The committee met 11 times from 1 July 2015 to 30 June 2016. Meetings are held monthly. Subcommittee meeting details are as follows:

  • The Clinical Trials Subcommittee (CTSC), under the chairmanship of Professor Walter Abhayaratna, met nine times during the year. In each instance, recommendations were made to the subsequent HREC meeting.
  • The Social Research Subcommittee (SRSC), under the chairmanship of Dr Jason Mazanov (until October 2015) and Dr Anna Olsen (from November 2015), met 10 times during the year. Again, in each instance, recommendations were made to the subsequent HREC meeting.
  • The Low Risk Subcommittee (LRSC), under the chairmanship of Dr Louise Morauta, met 26 times during the year. The LRSC meets on a fortnightly cycle to enable a faster decision-making process for projects "in which the only foreseeable risk for participants is one of discomfort" (National Statement on Ethical Conduct in Human Research (2007).

Key points arising

Key developments during the 2015–16 year were:

  • A new rule was approved by ACT Health in December 2015, allowing research projects already approved by an NHMRC-certified HREC to be exempt from duplicate ACT Health ethics review processes. As at 30 June 2016, 13 projects had been submitted under this rule and nine approved to begin research at ACT Health.
  • The Powers of Attorney Amendment Bill 2015 passed, marking a positive conclusion to two years of work for HREC and the Secretariat.

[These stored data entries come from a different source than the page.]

/-- What is buffered after one symbol: the symbol's byte, or as before when the symbol joined the 0xFF run (R112). -/
theorem carryOut_rem {hw : Params} {c : Nat} {x y : Rc} (h : carryOut hw c x = .ok y) :
    if c = 255 then y.coder.rem = x.coder.rem ∧ y.coder.remValid = x.coder.remValid
    else y.coder.rem = BitVec.ofNat 8 c ∧ y.coder.remValid = true := by
  unfold carryOut at h
  simp only [Config.symMax] at h
  split_ifs at h with hc he hv
  · simp only [Except.ok.injEq] at h
    subst h
    rw [if_pos hc]
    exact ⟨rfl, rfl⟩
  · obtain ⟨a, ha, h⟩ := run_bind_eq_ok.1 h
    obtain ⟨z, hz, h⟩ := run_bind_eq_ok.1 h
    simp only [Except.ok.injEq] at h
    subst h
    rw [if_neg hc]
    exact ⟨rfl, rfl⟩
  · obtain ⟨a, ha, h⟩ := run_bind_eq_ok.1 h
    obtain ⟨z, hz, h⟩ := run_bind_eq_ok.1 h
    simp only [Except.ok.injEq] at h
    subst h
    rw [if_neg hc]
    exact ⟨rfl, rfl⟩

/-- A symbol other than 255 leaves no 0xFF run (R112). -/
theorem carryOut_ext_zero {hw : Params} {c : Nat} {x y : Rc} (hc : c ≠ 255) (h : carryOut hw c x = .ok y) :
    y.coder.ext.toNat = 0 := by
  unfold carryOut at h
  simp only [Config.symMax] at h
  rw [if_neg hc] at h
  split_ifs at h with hv <;>
  · obtain ⟨a, ha, h⟩ := run_bind_eq_ok.1 h
    obtain ⟨z, hz, h⟩ := run_bind_eq_ok.1 h
    simp only [Except.ok.injEq] at h
    subst h
    obtain ⟨-, k2, -⟩ := flushRun_grew rfl hz
    change z.coder.ext.toNat = 0
    rw [k2]; rfl

/-- One pass of R113 shifts the whole code value by one symbol, exactly, and keeps every later carry harmless. -/
theorem encPass_exact {hw : Params} {x z : Rc} (hx : x.coder.ext.toNat < 2 ^ hw.extBits) (hw32 : hw.extBits ≤ 32)
    (hr : 0 < x.coder.rng.toNat) (hb : x.coder.rng.toNat ≤ Config.bot)
    (hsum : x.coder.val.toNat + x.coder.rng.toNat ≤ 4294967295) (hcs : x.coder.carrySafe)
    (h : carryOut hw (x.coder.val.toNat / 2 ^ 23) x = .ok z) :
    z.produced * 2 ^ 31 + x.coder.val.toNat * 256 % 2 ^ 31 = (x.produced * 2 ^ 31 + x.coder.val.toNat) * 256 ∧
    ((z.coder.remValid = false ∨ z.coder.rem.toNat = 255) →
      x.coder.val.toNat * 256 % 2 ^ 31 + x.coder.rng.toNat * 256 ≤ 2 ^ 31) := by
  have hb' : x.coder.rng.toNat ≤ 8388608 := hb
  have hv := x.coder.val.isLt
  constructor
  · rw [carryOut_produced hx hw32 (by omega) ?_ h]
    · omega
    · intro hc
      constructor
      · by_contra hf
        have : x.coder.val.toNat + x.coder.rng.toNat ≤ 2147483648 := hcs (.inl (by simpa using hf))
        omega
      · intro hf
        have : x.coder.val.toNat + x.coder.rng.toNat ≤ 2147483648 := hcs (.inr hf)
        omega
  · have hrem := carryOut_rem h
    intro hz
    split_ifs at hrem with hc
    · have : x.coder.val.toNat + x.coder.rng.toNat ≤ 2147483648 := hcs (by rw [← hrem.1, ← hrem.2]; exact hz)
      omega
    · rcases hz with hz | hz
      · rw [hrem.2] at hz; simp at hz
      · rw [hrem.1, toNat_byteOf] at hz
        omega

/-- Renormalization shifts the whole code value by the symbols it puts out, exactly (R112, R113). -/
theorem encNormalizeLoop_exact {hw : Params} {n : Nat} {x y : Rc} (hx : x.coder.ext.toNat < 2 ^ hw.extBits)
    (hw32 : hw.extBits ≤ 32) (hr : 0 < x.coder.rng.toNat)
    (hsum : x.coder.val.toNat + x.coder.rng.toNat ≤ 4294967295) (hcs : x.coder.carrySafe)
    (h : encNormalizeLoop hw n x = .ok y) :
    y.coder.carrySafe ∧ ∃ k ≤ n,
      y.produced * 2 ^ 31 + y.coder.val.toNat = (x.produced * 2 ^ 31 + x.coder.val.toNat) * 256 ^ k ∧
      y.coder.rng.toNat = x.coder.rng.toNat * 256 ^ k := by
  induction n generalizing x with
  | zero =>
    unfold encNormalizeLoop at h
    split_ifs at h with hb
    simp only [Except.ok.injEq] at h
    subst h
    exact ⟨hcs, 0, le_refl _, by simp, by simp⟩
  | succ n ih =>
    unfold encNormalizeLoop at h
    split_ifs at h with hb
    · obtain ⟨z, hz, h⟩ := run_bind_eq_ok.1 h
      have hb' : x.coder.rng.toNat ≤ 8388608 := hb
      obtain ⟨g, gs, ge⟩ := carryOut_grew hx hw32 hz
      obtain ⟨p1, p2⟩ := encPass_exact hx hw32 hr hb hsum hcs hz
      have hrng : (encShift z.coder).rng.toNat = x.coder.rng.toNat * 256 := by
        simp only [encShift, g.rng]
        exact toNat_regNat (by omega)
      have hval : (encShift z.coder).val.toNat = x.coder.val.toNat * 256 % 2 ^ 31 := by
        simp only [encShift, g.val, Config.top]
        exact toNat_regNat (by omega)
      obtain ⟨q1, k, hk, q2, q3⟩ := @ih { z with coder := encShift z.coder } (by simpa using ge)
        (by simp only [hrng]; omega) (by simp only [hrng, hval]; omega)
        (by
          intro hzz
          simp only [encShift_rem, encShift_remValid] at hzz
          simp only [hrng, hval, Config.top]
          exact p2 hzz) h
      refine ⟨q1, k + 1, by omega, ?_, ?_⟩
      · rw [q2, pow_succ' 256 k, ← mul_assoc, ← p1]
        simp only [hval]
        rfl
      · rw [q3, pow_succ', ← mul_assoc]
        simp only [hrng]
    · simp only [Except.ok.injEq] at h
      subst h
      exact ⟨hcs, 0, by omega, by simp, by simp⟩

/-! ### The raw-bit window (R116, R117) -/

/-- Draining `k` whole bytes of the window: they land below the end part, low byte first, and nothing else changes. -/
theorem drainWindow_ok {hw : Params} {k w : Nat} {x y : Rc} (hf : x.coder.endOffs.toNat ≤ x.coder.storage.toNat)
    (h : drainWindow hw k w x = .ok y) :
    y.coder = { x.coder with endOffs := y.coder.endOffs } ∧
    y.coder.endOffs.toNat = x.coder.endOffs.toNat + k ∧
    (k = 0 ∨ x.coder.offs.toNat + y.coder.endOffs.toNat ≤ x.coder.storage.toNat) ∧
    (∀ i, i < k → y.mem.fbuf (x.coder.storage.toNat - 1 - (x.coder.endOffs.toNat + i)) = w / 256 ^ i % 256) ∧
    x.mem.sameBut y.mem (frameRange (x.coder.storage.toNat - y.coder.endOffs.toNat)
      (x.coder.storage.toNat - x.coder.endOffs.toNat)) := by
  induction k generalizing w x with
  | zero =>
    obtain rfl : x = y := by simpa [drainWindow] using h
    exact ⟨rfl, rfl, .inl rfl, by omega, Memory.sameBut_refl _ _⟩
  | succ k ih =>
    obtain ⟨z, hz, h⟩ := run_bind_eq_ok.1 h
    obtain ⟨h1, h2, rfl⟩ := writeEnd_eq_ok.1 hz
    have hst := x.coder.storage.isLt
    have he : (regNat (x.coder.endOffs.toNat + 1)).toNat = x.coder.endOffs.toNat + 1 := toNat_regNat (by omega)
    obtain ⟨k1, k2, k3, k4, k5⟩ := ih (by simp only [he]; omega) h
    simp only [he] at k2 k3 k4 k5
    refine ⟨by rw [k1], by omega, .inr (by omega), ?_, ?_⟩
    · intro i hi
      rcases Nat.eq_zero_or_pos i with rfl | hi0
      · rw [Memory.fbuf_sameBut k5 (.inr (by omega)), Memory.fbuf_setByte, if_pos (by omega)]
        simp
      · have := k4 (i - 1) (by omega)
        rw [show x.coder.endOffs.toNat + 1 + (i - 1) = x.coder.endOffs.toNat + i by omega, Nat.div_div_eq_div_mul,
          ← pow_succ', show i - 1 + 1 = i by omega] at this
        exact this
    · refine Memory.sameBut_trans (Memory.sameBut_setByte ?_) (Memory.sameBut_mono k5 (frameRange_mono ?_ ?_))
      · unfold frameRange fbufAddr; omega
      · omega
      · omega

/-- The window drains when the frame has room for its bytes. -/
theorem drainWindow_room {hw : Params} {k w : Nat} {x : Rc} (hs : x.coder.storage.toNat ≤ hw.fbufBytes)
    (h : k = 0 ∨ x.coder.offs.toNat + x.coder.endOffs.toNat + k ≤ x.coder.storage.toNat) :
    ∃ y, drainWindow hw k w x = .ok y := by
  induction k generalizing w x with
  | zero => exact ⟨x, rfl⟩
  | succ k ih =>
    have hst := x.coder.storage.isLt
    have he : (regNat (x.coder.endOffs.toNat + 1)).toNat = x.coder.endOffs.toNat + 1 := toNat_regNat (by omega)
    obtain ⟨y, hy⟩ := @ih (w / 256)
      { coder := { x.coder with endOffs := regNat (x.coder.endOffs.toNat + 1) }
        mem := x.mem.setByte (fbufAddr (x.coder.storage.toNat - (x.coder.endOffs.toNat + 1)))
          (BitVec.ofNat 8 (w % 256)) } hs (by simp only [he]; omega)
    exact ⟨y, run_bind_eq_ok.2 ⟨_, writeEnd_eq_ok.2 ⟨by omega, by omega, rfl⟩, hy⟩⟩

/-- The window takes BUF_OVF when the frame has no room for its bytes. -/
theorem drainWindow_full {hw : Params} {k w : Nat} {x : Rc} (hs : x.coder.storage.toNat ≤ hw.fbufBytes)
    (h : x.coder.storage.toNat < x.coder.offs.toNat + x.coder.endOffs.toNat + k) (hk : 0 < k) :
    drainWindow hw k w x = .error (.raised .bufOvf) := by
  induction k generalizing w x with
  | zero => omega
  | succ k ih =>
    by_cases hfull : x.coder.storage.toNat ≤ x.coder.offs.toNat + x.coder.endOffs.toNat
    · exact run_bind_eq_error.2 (.inl (writeEnd_full hfull))
    · have hst := x.coder.storage.isLt
      have he : (regNat (x.coder.endOffs.toNat + 1)).toNat = x.coder.endOffs.toNat + 1 := toNat_regNat (by omega)
      refine run_bind_eq_error.2 (.inr ⟨_, writeEnd_eq_ok.2 ⟨by omega, by omega, rfl⟩, ih hs ?_ (by omega)⟩)
      simp only [he]; omega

This amendment will make it easier for residents of the ACT to participate in research where a Power of Attorney or guardianship order applies.
  • ACT Health signed an agreement with the NSW Ministry of Health to sub-license an Information Technology (IT) system, known as AU RED, which is a critical step in facilitating the ACT to join other jurisdictions in the NMA scheme.
  • The first national performance statistics for ethics committees were released and show ACT Health HREC compares very well with other NHMRC-certified HRECs.
  • In 2014–15, ACT Health HREC approved 96 per cent of all proposals within the NMA benchmark of 60 calendar days (with the NMA clock-stop method applied). The comparative national figure for NMA committees for commercially sponsored trials was 82 per cent. • In the 2015 calendar year ACT Health HREC approved 80 per cent of proposals in 34 days (clock-stop applied). The LRSC approved 80 per cent of proposals in 10 calendar days (no clock applied).